2) It's less clear to me what "focusing on the substrate" for LLMs really means. It's not just that LLMs can be described with math (like the brain), they really *are* mathematical operations. Plus transformers are pretty homogenous and boring as "substrates" compared to the brain. But maybe there's interesting work to be done in terms of characterizing the dynamics of parameter updates throughout pre-training, redundancy or lack thereof in attention weights, and so on.
At any rate, I (obviously) don't endorse this view but it's a concern I have about my chosen line of work.
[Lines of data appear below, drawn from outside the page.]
/-- The parts that a command may change. A thread's instruction may end at a boundary that halts or faults its site and frees what the site
held; a tick acts on nearly everything; a host request may be any write, a start among them. -/
def mayChange : Instr → List Part
  | .frameTick .. => Part.others [.thermal, .jtag]
  | .startTakesEffect .. | .descriptorTake .. | .serialSessionStart .. | .serialSessionEnd .. | .serialLockLost .. | .serialLockTimeout ..
    | .serialUnderrun .. | .monStateChange .. | .wordSlot .. => [.sites, .pins]
  | .refclkLost .. => Part.others [.store, .ring, .passport, .calibration, .thermal, .jtag, .rosec]
  | .longHoldover .. => [.clocks, .sites]
  | .refclkRelocked .. => [.clocks, .faults]
  | .hostDeadline .. | .faultDecision .. | .queuedFaultTimeout .. => [.device, .sites, .contexts, .channels, .link, .faults]
  | .load .. | .arm .. | .start .. | .haltCommand .. | .reset .. | .release .. | .sealHalted .. | .disarm .. | .header .. | .custOpen ..
    | .custClose .. | .custClear .. | .monEnable .. | .tuArm .. | .tuFire .. | .tuDisarm .. | .hostTrigger .. | .training .. | .restore ..
    | .widthChoice .. | .align .. | .read .. | .write .. | .segment .. | .segmentUpload .. | .abort .. | .subscribe .. | .unsubscribe ..
    | .negotiate .. | .discover .. | .coldStart .. | .warmStart .. | .sleep .. | .wake .. | .offsetAdj .. | .rateSet .. | .timeSet ..
    | .calStart .. | .calCancel .. | .blobExport .. | .blobImport .. | .coeffs .. | .ackBatch .. | .windowOpen .. | .windowFree ..
    | .windowAbandon .. | .advance .. | .decision .. | .raise .. | .tail .. | .warmN .. | .coldStartStepDone .. | .warmStartStepDone ..
    => Part.others [.jtag]
  | .vec .. | .rpt .. | .loop .. | .endl .. | .call .. | .ret .. | .jmp .. | .jfail .. | .jevt .. | .matchI .. | .waitHold ..
    | .waitTime .. | .tset .. | .period .. | .capStop .. | .capStart .. | .capPause .. | .capResume .. | .capCommit .. | .meas ..
    | .trigArm .. | .trigFire .. | .trigDisarm .. | .sync .. | .event .. | .serialEnter .. | .serialLeave .. | .sealI .. | .halt ..
    | .yield .. | .syncTimeout .. | .resumeTick .. | .convoyWord ..
    => Part.others [.clocks, .store, .time, .ring, .passport, .calibration, .thermal, .jtag, .rosec]
  | .cust .. => Part.others [.clocks, .time, .ring, .passport, .calibration, .thermal, .jtag, .rosec]
  | .drainDecision .. => Part.others [.clocks, .store, .time, .ring, .passport, .calibration, .thermal, .jtag, .convoy, .rosec]
  | .matched .. | .matchTimeout .. => [.sites, .pins, .contexts, .ledger]
  | .syncPost .. => [.sites]
  | .syncAgreement .. => [.sites, .pins, .contexts, .ledger, .convoy]
  | .verdictRecord .. => [.sites, .pins, .contexts, .ledger, .acquisition, .measure, .passport]
  | .playoutEnd .. => [.sites, .pins, .measure]
  | .nop .. | .mov .. | .movh .. | .add .. | .sub .. | .and .. | .or .. | .xor .. | .shf .. | .cmp .. | .crc .. | .br .. | .callu ..
    | .retu .. | .fetch .. | .ldt .. | .stt .. | .emitStream .. | .emitRepeat .. | .emitLiteral .. | .emitHold .. | .emitPeriod ..
    | .emitTset .. | .waitc .. | .evt .. | .post .. => [.device, .sites, .contexts, .store, .ledger, .convoy, .faults]
  | .fetchData .. => [.device, .sites, .contexts, .ledger, .channels, .faults]
  | .waitcWake .. | .waitcTimeout .. => [.contexts, .ledger]
  | .capcStop .. | .capcStart .. | .capcPause .. | .capcResume .. | .capcCommit .. | .capcMark ..
    => [.device, .sites, .contexts, .store, .ledger, .acquisition, .convoy, .faults]
  | .endI .. => Part.others [.clocks, .time, .ring, .calibration, .thermal, .jtag, .rosec]
  | .watchdog .. => Part.others [.clocks, .store, .time, .ring, .calibration, .thermal, .jtag, .convoy, .rosec]
  | .savingDone .. => [.contexts]
  | .csRestart .. => Part.others [.clocks, .time, .ring, .passport, .calibration, .thermal, .jtag, .convoy, .rosec]
  | .custCloseDone .. => [.device, .store, .faults]
  | .dispatch .. => Part.others [.clocks, .store, .time, .ring, .calibration, .thermal, .jtag, .rosec]
  | .caravanRelease .. => [.device, .ledger, .acquisition, .memory, .channels, .link, .faults]
  | .caravanStall .. => [.ledger]
  | .lineReadIssue .. => [.sites, .pins, .channels]
  | .lineReadReturn .. => [.device, .sites, .pins, .contexts, .channels, .faults]
  | .vectorStart .. => [.device, .sites, .pins, .ledger, .acquisition, .measure, .memory, .channels, .link, .faults]
  | .starveResume .. => [.sites, .acquisition]
  | .tsetWrite .. | .memWrite .. | .memReadReq .. | .csWrite .. | .reservedPacket ..
    => [.device, .pins, .store, .passport, .memory, .channels, .link, .faults]
  | .serialLock .. | .monForced .. => [.pins]
  | .cdrSlip .. | .serialBitReceived .. => [.sites, .pins, .acquisition]
  | .comparatorEdge .. => [.pins, .measure, .time]
  | .supplyMonChange .. => [.device, .sites, .faults]
  | .supplyMonForced .. | .faultRecovered .. => [.faults]
  | .holdoffEnd .. => [.ledger, .acquisition]
  | .autoTrigger .. | .recordExported .. => [.acquisition]
  | .gateOpen .. | .gateClose .. | .vernierDone .. => [.pins, .measure]
  | .dramAlert .. | .retrainTimeout .. => [.device, .channels, .faults]
  | .replayDone .. | .retrainDone .. => [.device, .acquisition, .channels, .link, .faults]
  | .escalateWindowEnd .. | .refreshDue .. | .mr4Read .. | .powerDown .. => [.channels]
  | .slAck .. => [.passport, .link, .faults]
  | .slNak .. | .slAckTimeout .. | .laneFail .. | .packetCrcError .. | .widthControlBlock .. => [.device, .link, .faults]
  | .slBringupDone .. | .slDegradeDone .. => [.link, .faults]
  | .slHoldIn .. => [.link]
  | .supervision .. => [.time, .ring, .faults]
  | .supervisionSend .. | .closeTimer .. | .pcsSynchronised .. => [.ring]
  | .linkLost .. | .rateChangeTimeout .. => [.device, .time, .ring, .faults]
  | .walk .. | .noticeBreak .. | .noticeClose .. | .assign .. | .ringFrameForward .. => [.time, .ring]
  | .segmentAbandon .. | .uploadRelease .. | .notifyConfirm .. => [.rosec]
  | .publication .. | .notifyRetry .. => [.ring, .rosec]
  | .ptpSync .. | .followUp .. | .delayReq .. | .delayResp .. | .pdelayResp .. | .pdelayRespFollowUp .. | .announce .. | .ptpSyncSend ..
    | .announceSend .. | .pdelayReqSend .. | .delayReqSend .. | .announceReceiptTimeout .. | .ptpSyncTimeout .. | .holdoverLimit ..
    | .pdelayFail .. | .hostLockTimeout .. | .slewEnd .. | .stepApply .. | .ppsPulse .. => [.time]
  | .pdelayReq .. | .drbgReseed .. => []
  | .timeTrigger .. => [.pins, .time]
  | .evtEdge .. => [.pins, .acquisition, .time]
  | .calStepDone .. | .calDomainCommit .. | .driftMeasurement .. | .calHostTimeout .. | .ageingRead .. => [.calibration]
  | .tempRead .. => [.device, .sites, .thermal, .faults]
  | .verdictHandover .. => [.ledger, .passport]
  | .batchClose .. => [.passport]
  | .batchSign .. => [.ring, .passport, .link]
  | .verdictResend .. => [.ring, .passport]
  | .interruptedSeal .. => Part.others [.clocks, .store, .time, .calibration, .thermal, .jtag, .convoy, .rosec]
  | .supplyFaultTimeout .. => [.device, .faults]
  | .resetN .. | .powerLoss .. => Part.all
  | .pwrWarnN .. => [.device, .passport]
  | .powerWarningCleared .. | .sleepAbandoned .. => [.device]
  | .safeHaltEntry .. => Part.others [.clocks, .store, .thermal, .jtag, .convoy, .rosec]
  | .sleepDrainDone .. => Part.others [.store, .passport, .calibration, .thermal, .jtag]
  | .wakeStepDone .. => [.device, .clocks, .acquisition, .time, .ring, .channels, .link, .rosec, .faults]
  | .bypass .. | .idcode .. | .samplePreload .. | .extest .. | .highz .. | .clamp .. | .extestPulse .. | .extestTrain .. => [.jtag]
  | .refclkPresent .. => [.clocks, .ring]
  | .thermNChange .. => [.thermal]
Thanks! This is really helpful. That makes a lot of sense and is also something I worry about. We've been discussing things along these lines at DISI and it reminded me of this van Gelder paper https://www.jstor.org/stable/pdf/2941061.pdf. I think there's a strong computational position which says that there is some algorithm or function that we can determine a given system as computing. But maybe that analysis depends on our understanding of what the system is "supposed to" be doing.
I think this problem is probably less likely to be an issue for LLMs, because at some high level we know what they're "supposed to" be doing. But maybe we should also have more 'dynamical systems' analysis of LLMs. Unsure how facetious I'm being.
This paper looks great, thanks!
I think there’s a paper to write along the lines of “what kind of thing is an llm?” It would connect to but be orthogonal to the other discussions we’ve been having re: capabilities and such. Even just a descriptive account of the different metaphors/analogies would be useful and interesting. Been thinking of writing up an informal version here, but would be fun to collaborate on a paper!
Oh man, please write this paper! And I'll echo Cameron -- this is terrific. I'm curious if you've peeked at the research I recently wrote about regarding language not being essential to thought? Feels relevant in ways I'm not sure I can articulate!
Thank you!
I have seen it (and I also read the original paper), and I think it's an interesting connection/argument you made with respect to LLMs, i.e., if language is an adaptation for communication (not thought), then training on language alone doesn't get you human-like thought.
I've been mulling over writing a post relating to some of the topics in that paper, but briefly: I think one potential objection (which I'm not sure I share, as I probably broadly agree with the spirit of your critique) is that even if we suppose that language adapted for communication, that on its own doesn't necessarily entail that you can't get thought from language. E.g., if we take a very simple account in which there's something called Thought, and then something called Language which is a "inter-subjective translation" of Thought, then while it's true that Thought/Language are separable for *humans*, it's in principle possible that Language reflects enough of the structure of Thought that a system (like an LLM) could acquire much of that structure by training on Language alone.
You might object that there are a set of generative mechanisms *powering* Thought that you can't necessarily deduce from Language. I think that's a useful line of reasoning to go down, but does require (in my view) enumerating in more detail what those mechanisms might be. I think the Mahowald paper you cited in the more recent paper (dissociating language and thought) does a nice job of trying to disentangle these things in LLMs (even if I tend to view them as more continuous, myself).